[Stored data]
—————

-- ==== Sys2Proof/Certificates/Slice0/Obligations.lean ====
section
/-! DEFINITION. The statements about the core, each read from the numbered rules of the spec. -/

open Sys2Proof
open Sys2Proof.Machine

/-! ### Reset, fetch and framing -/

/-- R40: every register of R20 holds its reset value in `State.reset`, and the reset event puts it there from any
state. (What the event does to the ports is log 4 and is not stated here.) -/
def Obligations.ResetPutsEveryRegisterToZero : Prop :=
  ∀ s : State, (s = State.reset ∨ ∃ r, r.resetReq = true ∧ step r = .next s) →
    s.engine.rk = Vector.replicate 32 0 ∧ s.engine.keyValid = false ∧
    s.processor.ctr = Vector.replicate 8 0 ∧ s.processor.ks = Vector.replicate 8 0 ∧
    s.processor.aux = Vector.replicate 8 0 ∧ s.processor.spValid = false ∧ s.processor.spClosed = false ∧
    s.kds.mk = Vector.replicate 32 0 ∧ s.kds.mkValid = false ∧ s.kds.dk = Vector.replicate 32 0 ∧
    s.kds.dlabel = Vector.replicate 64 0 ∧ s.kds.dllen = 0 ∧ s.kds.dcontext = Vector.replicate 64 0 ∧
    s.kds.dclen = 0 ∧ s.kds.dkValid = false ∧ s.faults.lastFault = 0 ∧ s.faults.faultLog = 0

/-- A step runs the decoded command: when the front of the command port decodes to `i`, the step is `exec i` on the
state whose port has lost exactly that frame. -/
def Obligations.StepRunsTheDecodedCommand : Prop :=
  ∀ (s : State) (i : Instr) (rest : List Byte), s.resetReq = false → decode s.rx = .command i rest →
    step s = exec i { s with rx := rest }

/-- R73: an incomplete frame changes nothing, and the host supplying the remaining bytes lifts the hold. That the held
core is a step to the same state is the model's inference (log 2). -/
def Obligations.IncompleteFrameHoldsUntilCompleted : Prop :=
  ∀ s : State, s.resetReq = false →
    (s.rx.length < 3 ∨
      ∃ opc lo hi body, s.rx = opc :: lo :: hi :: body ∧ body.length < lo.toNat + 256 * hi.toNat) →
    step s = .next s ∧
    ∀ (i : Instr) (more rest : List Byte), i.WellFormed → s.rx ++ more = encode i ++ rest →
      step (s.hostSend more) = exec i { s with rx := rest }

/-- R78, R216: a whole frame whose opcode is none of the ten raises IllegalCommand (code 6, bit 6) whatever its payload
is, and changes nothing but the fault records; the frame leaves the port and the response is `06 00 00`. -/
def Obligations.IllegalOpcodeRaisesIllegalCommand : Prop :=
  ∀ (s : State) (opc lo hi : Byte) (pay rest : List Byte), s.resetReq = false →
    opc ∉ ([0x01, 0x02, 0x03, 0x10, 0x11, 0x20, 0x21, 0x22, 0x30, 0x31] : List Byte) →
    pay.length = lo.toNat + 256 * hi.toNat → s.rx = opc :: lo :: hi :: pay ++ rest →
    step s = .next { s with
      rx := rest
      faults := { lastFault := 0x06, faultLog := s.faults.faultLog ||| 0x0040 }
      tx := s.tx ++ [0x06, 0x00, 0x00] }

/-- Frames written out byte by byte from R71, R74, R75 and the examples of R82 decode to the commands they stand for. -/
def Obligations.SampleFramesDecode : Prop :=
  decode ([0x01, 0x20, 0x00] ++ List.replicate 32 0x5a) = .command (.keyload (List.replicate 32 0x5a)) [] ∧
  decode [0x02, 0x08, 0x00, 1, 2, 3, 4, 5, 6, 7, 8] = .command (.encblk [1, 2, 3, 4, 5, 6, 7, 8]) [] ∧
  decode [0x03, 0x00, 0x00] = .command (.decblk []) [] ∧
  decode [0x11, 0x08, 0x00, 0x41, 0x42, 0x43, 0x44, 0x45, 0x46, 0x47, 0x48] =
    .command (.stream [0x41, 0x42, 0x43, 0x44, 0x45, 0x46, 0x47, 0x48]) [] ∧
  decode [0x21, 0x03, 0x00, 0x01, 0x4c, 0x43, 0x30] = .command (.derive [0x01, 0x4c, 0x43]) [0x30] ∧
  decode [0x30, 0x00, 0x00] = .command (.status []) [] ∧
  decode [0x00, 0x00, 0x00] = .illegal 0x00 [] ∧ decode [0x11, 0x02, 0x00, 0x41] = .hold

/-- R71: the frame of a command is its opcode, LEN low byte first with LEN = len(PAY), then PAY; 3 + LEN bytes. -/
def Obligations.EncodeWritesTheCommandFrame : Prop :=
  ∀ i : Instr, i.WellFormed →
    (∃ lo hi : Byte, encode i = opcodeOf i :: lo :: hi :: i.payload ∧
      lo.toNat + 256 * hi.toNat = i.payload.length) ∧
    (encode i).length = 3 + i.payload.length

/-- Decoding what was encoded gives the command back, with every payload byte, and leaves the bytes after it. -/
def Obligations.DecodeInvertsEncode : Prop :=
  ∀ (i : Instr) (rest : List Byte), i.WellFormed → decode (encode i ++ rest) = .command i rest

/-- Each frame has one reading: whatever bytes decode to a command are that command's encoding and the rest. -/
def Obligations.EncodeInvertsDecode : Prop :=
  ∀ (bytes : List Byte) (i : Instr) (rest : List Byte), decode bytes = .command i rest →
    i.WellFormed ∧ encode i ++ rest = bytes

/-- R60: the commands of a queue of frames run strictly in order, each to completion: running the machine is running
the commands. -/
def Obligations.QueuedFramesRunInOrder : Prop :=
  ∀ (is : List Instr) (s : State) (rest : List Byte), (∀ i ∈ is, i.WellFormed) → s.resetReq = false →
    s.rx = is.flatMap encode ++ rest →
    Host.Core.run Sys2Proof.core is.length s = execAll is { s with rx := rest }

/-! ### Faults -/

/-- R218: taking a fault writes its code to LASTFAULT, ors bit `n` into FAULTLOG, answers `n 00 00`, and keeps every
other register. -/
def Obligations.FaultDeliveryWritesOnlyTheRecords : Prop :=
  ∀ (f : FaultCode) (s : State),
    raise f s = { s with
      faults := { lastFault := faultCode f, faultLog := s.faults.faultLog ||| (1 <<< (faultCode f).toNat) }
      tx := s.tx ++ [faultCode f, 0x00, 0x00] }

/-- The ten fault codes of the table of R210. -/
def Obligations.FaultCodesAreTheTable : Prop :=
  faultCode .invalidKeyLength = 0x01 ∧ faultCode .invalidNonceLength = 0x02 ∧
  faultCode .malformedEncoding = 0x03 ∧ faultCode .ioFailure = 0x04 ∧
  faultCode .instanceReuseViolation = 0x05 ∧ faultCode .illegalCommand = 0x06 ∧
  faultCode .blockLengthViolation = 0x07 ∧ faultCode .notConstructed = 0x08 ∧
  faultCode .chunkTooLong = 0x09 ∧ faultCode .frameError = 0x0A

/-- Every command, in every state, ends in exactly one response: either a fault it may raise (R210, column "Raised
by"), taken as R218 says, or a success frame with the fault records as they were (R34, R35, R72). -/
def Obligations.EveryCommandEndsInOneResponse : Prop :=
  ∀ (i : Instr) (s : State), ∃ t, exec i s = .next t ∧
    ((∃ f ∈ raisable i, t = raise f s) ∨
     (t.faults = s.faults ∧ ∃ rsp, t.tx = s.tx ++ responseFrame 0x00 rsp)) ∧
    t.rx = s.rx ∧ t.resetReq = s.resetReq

—————

EXERCISE AIM -> Could you repeat exactly the lines above from the line with "s.processor.ctr = Vector.replicate" up to and including the line with "step s = exec", and only those?

RESPONSE FOR THIS EXERCISE ->
    s.processor.ctr = Vector.replicate 8 0 ∧ s.processor.ks = Vector.replicate 8 0 ∧
    s.processor.aux = Vector.replicate 8 0 ∧ s.processor.spValid = false ∧ s.processor.spClosed = false ∧
    s.kds.mk = Vector.replicate 32 0 ∧ s.kds.mkValid = false ∧ s.kds.dk = Vector.replicate 32 0 ∧
    s.kds.dlabel = Vector.replicate 64 0 ∧ s.kds.dllen = 0 ∧ s.kds.dcontext = Vector.replicate 64 0 ∧
    s.kds.dclen = 0 ∧ s.kds.dkValid = false ∧ s.faults.lastFault = 0 ∧ s.faults.faultLog = 0

/-- A step runs the decoded command: when the front of the command port decodes to `i`, the step is `exec i` on the
state whose port has lost exactly that frame. -/
def Obligations.StepRunsTheDecodedCommand : Prop :=
  ∀ (s : State) (i : Instr) (rest : List Byte), s.resetReq = false → decode s.rx = .command i rest →
    step s = exec i { s with rx := rest }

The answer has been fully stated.